For this exercise, reproduce the entries below exactly, but only from the line containing "gives up the" through the line containing "let k := nqKey s.cid s.booth", both included.

::: Supplied material

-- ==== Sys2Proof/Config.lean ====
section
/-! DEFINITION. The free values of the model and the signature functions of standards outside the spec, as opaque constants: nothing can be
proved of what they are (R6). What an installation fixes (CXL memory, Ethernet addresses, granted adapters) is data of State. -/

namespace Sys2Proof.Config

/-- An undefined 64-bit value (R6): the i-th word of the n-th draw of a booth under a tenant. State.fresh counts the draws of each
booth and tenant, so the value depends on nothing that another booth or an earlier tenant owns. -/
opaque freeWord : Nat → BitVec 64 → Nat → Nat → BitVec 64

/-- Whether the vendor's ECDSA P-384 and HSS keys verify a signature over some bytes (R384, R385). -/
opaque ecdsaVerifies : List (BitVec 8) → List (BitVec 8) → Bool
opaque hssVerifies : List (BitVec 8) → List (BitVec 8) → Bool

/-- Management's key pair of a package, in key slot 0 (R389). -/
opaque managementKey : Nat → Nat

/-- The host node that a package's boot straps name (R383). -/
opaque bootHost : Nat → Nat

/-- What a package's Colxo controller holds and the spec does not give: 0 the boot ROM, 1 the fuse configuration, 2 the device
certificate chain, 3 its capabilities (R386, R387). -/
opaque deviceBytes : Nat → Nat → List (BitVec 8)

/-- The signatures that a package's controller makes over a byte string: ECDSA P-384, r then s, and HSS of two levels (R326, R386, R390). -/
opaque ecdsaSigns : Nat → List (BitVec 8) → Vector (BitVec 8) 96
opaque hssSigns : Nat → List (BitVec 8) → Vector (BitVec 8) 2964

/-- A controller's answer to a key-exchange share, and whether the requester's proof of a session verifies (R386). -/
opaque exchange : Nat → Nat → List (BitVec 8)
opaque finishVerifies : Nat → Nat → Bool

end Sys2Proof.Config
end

::::::
::: Supplied material

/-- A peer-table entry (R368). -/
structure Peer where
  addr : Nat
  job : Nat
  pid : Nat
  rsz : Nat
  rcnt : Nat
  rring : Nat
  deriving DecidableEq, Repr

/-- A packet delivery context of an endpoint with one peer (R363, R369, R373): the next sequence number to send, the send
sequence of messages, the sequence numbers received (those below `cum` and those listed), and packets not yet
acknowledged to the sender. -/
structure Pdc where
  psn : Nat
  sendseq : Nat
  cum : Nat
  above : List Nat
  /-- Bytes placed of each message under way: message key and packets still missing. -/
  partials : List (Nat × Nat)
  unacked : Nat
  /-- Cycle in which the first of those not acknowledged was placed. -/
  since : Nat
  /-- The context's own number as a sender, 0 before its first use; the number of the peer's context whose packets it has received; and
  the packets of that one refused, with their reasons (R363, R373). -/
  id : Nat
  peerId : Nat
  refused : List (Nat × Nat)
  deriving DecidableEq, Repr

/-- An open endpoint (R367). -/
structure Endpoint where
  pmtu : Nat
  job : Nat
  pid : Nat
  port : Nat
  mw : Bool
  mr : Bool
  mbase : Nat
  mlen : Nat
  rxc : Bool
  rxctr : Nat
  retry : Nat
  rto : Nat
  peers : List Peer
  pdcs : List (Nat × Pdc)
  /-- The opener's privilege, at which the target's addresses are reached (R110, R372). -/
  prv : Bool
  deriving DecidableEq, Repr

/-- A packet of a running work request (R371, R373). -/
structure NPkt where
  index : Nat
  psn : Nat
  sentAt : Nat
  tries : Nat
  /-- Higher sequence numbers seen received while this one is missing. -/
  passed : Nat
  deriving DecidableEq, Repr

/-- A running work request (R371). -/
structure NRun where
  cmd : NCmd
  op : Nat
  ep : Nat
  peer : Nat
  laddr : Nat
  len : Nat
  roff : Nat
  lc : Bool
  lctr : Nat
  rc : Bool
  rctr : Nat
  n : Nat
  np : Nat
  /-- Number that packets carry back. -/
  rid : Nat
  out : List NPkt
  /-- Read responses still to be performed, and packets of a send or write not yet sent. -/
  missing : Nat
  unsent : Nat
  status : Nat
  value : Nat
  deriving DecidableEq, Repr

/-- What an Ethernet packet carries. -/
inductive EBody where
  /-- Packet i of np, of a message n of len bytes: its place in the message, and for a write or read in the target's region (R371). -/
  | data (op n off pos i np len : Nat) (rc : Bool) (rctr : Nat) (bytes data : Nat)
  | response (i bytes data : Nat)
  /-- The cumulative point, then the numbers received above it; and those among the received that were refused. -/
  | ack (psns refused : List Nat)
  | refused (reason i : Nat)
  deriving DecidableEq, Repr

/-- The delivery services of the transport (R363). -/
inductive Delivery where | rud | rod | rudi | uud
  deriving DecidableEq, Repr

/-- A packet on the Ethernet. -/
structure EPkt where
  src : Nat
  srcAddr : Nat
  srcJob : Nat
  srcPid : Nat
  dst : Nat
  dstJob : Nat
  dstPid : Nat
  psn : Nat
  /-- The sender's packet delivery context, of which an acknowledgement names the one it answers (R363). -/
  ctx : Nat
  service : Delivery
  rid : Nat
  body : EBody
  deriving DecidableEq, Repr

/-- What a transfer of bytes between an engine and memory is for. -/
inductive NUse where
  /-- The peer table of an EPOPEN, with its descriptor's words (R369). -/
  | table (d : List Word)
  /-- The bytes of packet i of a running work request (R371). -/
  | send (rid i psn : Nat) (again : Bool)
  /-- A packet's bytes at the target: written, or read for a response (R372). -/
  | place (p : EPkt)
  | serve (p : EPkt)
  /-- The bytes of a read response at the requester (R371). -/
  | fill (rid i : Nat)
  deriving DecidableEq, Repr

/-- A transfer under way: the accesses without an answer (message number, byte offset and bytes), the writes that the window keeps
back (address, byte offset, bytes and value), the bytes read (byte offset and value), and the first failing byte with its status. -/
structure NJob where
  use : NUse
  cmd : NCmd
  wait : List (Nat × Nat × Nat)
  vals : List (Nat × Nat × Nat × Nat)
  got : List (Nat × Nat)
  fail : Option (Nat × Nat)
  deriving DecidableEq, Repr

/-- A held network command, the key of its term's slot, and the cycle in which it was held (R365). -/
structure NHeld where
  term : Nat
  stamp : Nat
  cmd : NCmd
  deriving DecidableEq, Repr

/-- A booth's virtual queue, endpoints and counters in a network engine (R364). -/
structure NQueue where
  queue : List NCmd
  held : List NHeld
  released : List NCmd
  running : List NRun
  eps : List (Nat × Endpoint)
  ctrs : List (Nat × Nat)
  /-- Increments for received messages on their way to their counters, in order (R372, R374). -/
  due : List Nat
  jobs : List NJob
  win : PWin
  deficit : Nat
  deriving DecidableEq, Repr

::::::
::: Supplied material

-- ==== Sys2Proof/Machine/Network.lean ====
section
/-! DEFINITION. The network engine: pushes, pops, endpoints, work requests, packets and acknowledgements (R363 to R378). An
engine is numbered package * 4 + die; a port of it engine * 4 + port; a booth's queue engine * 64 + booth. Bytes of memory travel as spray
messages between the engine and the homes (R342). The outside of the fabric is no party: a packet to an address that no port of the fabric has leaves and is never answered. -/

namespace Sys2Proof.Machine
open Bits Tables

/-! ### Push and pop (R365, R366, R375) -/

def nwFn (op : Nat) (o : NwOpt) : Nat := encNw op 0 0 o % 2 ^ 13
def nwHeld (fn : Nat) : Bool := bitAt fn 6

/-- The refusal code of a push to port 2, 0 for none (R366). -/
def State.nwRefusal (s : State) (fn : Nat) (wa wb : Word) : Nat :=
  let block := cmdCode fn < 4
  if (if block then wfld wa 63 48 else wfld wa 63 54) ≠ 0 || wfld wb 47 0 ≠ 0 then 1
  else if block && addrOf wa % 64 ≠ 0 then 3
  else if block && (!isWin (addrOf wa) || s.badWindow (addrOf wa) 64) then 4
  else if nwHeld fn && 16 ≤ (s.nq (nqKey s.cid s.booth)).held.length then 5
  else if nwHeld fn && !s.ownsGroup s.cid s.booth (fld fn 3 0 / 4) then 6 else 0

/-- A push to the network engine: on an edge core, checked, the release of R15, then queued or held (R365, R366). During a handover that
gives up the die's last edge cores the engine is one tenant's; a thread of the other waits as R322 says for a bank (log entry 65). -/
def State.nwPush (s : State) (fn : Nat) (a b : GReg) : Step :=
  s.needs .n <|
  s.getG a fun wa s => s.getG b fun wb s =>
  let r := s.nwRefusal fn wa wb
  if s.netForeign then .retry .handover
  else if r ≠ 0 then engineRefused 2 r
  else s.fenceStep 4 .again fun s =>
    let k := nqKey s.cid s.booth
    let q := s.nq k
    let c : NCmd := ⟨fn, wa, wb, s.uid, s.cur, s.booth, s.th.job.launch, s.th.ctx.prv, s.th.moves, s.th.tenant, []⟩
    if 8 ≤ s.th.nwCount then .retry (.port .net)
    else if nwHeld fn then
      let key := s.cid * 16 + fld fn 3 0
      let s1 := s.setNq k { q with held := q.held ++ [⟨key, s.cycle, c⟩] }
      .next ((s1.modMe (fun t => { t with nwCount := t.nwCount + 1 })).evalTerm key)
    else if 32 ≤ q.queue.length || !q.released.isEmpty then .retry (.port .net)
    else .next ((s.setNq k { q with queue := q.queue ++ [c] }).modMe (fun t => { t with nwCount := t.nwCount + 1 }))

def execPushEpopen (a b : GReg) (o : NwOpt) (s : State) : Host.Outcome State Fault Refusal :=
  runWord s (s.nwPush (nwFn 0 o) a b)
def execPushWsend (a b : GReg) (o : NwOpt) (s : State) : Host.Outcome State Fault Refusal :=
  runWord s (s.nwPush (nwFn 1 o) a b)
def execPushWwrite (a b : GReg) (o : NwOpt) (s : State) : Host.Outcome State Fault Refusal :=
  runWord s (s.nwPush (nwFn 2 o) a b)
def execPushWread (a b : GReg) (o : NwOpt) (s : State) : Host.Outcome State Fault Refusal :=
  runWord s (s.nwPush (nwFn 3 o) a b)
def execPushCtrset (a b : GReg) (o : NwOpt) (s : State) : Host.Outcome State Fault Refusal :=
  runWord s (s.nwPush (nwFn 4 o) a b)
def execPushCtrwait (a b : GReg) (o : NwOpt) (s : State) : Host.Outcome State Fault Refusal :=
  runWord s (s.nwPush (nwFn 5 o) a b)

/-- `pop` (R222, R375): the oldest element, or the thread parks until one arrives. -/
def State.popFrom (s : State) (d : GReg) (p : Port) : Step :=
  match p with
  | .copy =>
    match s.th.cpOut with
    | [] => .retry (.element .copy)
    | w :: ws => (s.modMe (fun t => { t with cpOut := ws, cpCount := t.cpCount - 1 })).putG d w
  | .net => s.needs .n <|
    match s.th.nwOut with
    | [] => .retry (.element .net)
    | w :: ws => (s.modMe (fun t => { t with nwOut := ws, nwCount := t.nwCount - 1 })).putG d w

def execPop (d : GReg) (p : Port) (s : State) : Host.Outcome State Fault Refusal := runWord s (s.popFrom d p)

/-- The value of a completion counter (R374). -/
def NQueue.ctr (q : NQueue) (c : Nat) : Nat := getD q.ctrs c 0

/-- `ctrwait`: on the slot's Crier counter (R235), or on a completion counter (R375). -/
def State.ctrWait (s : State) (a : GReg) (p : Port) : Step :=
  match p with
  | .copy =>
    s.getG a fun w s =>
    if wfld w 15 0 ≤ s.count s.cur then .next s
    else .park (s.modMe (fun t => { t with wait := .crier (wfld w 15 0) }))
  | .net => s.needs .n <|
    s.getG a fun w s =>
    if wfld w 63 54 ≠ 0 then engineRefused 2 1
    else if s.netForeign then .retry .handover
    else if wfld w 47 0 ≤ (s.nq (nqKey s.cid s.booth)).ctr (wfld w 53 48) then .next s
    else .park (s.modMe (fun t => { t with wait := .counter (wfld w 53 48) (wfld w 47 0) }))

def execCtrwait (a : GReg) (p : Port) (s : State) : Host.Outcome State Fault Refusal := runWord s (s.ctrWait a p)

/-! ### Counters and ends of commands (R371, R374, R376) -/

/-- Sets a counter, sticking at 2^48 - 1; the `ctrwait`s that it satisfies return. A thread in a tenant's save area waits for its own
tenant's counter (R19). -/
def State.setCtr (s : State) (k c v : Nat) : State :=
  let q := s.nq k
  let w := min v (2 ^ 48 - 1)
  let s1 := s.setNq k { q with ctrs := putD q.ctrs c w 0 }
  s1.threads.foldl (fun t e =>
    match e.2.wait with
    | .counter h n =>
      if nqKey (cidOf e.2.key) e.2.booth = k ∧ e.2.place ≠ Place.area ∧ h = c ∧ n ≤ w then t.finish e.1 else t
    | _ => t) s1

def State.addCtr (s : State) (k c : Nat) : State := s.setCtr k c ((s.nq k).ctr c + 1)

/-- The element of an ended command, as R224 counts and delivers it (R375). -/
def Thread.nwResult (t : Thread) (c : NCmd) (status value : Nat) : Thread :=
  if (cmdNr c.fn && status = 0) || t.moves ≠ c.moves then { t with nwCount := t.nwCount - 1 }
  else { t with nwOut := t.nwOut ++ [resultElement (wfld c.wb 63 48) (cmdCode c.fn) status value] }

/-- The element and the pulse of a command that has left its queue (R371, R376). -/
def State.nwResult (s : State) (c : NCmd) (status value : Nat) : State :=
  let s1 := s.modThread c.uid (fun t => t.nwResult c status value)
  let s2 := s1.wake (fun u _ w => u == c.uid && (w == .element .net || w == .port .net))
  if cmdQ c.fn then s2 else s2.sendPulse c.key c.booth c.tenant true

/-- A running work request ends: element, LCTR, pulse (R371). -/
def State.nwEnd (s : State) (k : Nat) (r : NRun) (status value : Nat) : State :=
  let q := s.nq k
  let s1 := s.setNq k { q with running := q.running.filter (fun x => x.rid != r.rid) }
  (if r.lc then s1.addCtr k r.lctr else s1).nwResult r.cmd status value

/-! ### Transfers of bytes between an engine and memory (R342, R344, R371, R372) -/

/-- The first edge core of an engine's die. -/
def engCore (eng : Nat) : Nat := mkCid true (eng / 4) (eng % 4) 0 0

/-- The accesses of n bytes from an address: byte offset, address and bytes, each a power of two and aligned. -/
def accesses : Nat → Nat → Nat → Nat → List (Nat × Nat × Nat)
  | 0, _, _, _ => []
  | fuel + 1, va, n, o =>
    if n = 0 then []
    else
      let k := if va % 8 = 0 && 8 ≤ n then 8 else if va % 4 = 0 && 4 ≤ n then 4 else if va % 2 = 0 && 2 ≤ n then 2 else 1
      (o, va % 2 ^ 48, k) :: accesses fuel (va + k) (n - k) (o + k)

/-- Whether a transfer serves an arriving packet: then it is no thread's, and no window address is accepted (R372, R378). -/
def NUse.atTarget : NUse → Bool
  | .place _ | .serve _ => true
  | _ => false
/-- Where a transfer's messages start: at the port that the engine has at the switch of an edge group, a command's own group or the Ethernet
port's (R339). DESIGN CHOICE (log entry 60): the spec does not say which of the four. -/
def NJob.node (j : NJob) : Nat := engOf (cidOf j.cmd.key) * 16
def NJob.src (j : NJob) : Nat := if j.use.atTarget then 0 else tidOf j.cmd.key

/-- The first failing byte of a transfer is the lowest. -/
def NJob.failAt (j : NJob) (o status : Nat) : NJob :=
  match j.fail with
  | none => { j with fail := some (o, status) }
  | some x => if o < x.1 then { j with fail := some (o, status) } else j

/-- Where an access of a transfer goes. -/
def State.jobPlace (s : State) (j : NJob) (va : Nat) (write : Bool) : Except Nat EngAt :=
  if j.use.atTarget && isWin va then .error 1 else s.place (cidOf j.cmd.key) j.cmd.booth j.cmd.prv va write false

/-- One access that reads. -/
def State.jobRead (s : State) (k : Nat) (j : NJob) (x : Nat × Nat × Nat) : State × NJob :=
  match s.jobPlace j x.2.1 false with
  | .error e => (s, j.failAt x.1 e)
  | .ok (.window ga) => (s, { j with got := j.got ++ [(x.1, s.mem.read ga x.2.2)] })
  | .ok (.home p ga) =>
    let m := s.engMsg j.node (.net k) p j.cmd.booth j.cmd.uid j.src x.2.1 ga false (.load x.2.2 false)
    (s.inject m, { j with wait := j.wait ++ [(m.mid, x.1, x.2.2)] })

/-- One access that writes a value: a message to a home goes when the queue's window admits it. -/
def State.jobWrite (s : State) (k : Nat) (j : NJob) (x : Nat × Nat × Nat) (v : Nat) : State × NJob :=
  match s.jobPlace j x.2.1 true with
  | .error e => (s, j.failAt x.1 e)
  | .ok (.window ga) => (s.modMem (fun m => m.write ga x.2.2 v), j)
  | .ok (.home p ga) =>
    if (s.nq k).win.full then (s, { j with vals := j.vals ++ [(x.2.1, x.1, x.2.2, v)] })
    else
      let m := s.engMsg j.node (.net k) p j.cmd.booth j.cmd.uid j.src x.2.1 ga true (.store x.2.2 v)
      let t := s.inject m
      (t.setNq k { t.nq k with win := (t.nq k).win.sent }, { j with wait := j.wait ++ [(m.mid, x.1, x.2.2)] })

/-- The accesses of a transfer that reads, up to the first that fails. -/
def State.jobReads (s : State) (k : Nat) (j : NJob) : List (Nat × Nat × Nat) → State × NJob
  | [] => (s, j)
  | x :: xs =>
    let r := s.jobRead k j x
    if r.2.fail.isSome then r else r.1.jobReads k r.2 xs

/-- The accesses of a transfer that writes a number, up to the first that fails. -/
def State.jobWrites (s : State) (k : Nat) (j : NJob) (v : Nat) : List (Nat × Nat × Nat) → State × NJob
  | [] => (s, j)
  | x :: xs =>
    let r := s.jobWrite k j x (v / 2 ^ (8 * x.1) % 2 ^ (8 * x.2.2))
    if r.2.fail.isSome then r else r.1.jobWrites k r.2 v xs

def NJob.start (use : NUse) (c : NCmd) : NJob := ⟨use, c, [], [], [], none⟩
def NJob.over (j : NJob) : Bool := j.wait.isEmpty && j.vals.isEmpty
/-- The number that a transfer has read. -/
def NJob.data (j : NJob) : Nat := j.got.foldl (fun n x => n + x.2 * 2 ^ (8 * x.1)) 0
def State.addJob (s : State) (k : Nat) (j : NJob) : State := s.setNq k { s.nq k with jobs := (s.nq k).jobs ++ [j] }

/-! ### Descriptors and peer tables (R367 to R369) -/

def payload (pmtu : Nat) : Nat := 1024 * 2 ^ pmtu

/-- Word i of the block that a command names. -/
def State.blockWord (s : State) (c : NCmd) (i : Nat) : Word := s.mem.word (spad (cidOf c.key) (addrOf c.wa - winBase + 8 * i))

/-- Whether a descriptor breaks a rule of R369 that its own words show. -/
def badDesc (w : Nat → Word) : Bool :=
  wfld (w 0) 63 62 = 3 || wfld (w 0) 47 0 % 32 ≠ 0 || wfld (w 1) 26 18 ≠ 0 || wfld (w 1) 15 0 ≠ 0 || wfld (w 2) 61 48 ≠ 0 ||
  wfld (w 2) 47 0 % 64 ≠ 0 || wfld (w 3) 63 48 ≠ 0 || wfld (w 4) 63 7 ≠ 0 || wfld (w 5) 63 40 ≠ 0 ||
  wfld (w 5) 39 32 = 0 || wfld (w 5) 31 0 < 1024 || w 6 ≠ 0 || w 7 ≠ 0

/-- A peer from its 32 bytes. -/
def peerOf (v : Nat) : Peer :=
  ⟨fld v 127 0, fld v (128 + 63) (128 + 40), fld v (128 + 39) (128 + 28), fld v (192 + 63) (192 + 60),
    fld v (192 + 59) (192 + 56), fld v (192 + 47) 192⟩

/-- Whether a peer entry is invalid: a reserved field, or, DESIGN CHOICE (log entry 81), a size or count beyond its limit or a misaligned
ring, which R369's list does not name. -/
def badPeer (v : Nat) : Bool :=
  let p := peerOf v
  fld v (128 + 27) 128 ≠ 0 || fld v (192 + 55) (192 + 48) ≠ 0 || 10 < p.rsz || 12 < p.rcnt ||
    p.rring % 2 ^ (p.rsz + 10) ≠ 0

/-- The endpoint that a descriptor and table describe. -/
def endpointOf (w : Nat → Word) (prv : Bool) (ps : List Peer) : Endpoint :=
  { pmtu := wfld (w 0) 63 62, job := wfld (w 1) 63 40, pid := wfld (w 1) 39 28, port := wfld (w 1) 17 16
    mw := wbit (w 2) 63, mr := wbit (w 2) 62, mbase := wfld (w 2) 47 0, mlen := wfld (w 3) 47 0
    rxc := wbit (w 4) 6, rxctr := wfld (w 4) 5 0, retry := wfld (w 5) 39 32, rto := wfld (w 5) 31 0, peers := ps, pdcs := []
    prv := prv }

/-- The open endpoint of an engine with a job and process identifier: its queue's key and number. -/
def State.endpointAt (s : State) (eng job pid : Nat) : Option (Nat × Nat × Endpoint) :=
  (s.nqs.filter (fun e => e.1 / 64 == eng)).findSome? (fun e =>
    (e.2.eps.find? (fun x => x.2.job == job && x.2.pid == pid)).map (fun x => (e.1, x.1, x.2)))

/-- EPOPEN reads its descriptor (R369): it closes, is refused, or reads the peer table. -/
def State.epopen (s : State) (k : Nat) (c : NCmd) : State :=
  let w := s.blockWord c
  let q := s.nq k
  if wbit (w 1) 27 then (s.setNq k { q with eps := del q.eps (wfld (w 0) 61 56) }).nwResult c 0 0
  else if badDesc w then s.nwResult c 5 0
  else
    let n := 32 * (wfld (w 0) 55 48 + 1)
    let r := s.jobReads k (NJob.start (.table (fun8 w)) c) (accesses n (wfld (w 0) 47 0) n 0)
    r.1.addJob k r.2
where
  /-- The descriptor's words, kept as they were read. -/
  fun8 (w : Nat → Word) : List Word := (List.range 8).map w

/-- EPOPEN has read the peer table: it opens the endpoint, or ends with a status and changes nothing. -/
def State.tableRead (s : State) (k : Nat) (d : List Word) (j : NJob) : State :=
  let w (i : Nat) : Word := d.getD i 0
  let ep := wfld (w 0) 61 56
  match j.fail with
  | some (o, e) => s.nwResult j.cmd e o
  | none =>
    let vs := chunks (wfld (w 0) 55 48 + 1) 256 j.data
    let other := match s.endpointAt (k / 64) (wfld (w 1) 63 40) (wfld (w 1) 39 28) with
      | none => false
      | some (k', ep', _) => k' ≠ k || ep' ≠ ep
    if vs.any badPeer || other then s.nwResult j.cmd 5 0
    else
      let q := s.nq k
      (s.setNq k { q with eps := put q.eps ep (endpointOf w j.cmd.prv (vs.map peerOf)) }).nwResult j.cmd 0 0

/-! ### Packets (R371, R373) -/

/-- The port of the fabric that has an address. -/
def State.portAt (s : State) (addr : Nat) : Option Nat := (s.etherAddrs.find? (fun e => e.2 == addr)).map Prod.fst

::::::

◆ Answer to this exercise
gives up the die's last edge cores the engine is one tenant's; a thread of the other waits as R322 says for a bank (log entry 65). -/
def State.nwPush (s : State) (fn : Nat) (a b : GReg) : Step :=
  s.needs .n <|
  s.getG a fun wa s => s.getG b fun wb s =>
  let r := s.nwRefusal fn wa wb
  if s.netForeign then .retry .handover
  else if r ≠ 0 then engineRefused 2 r
  else s.fenceStep 4 .again fun s =>
    let k := nqKey s.cid s.booth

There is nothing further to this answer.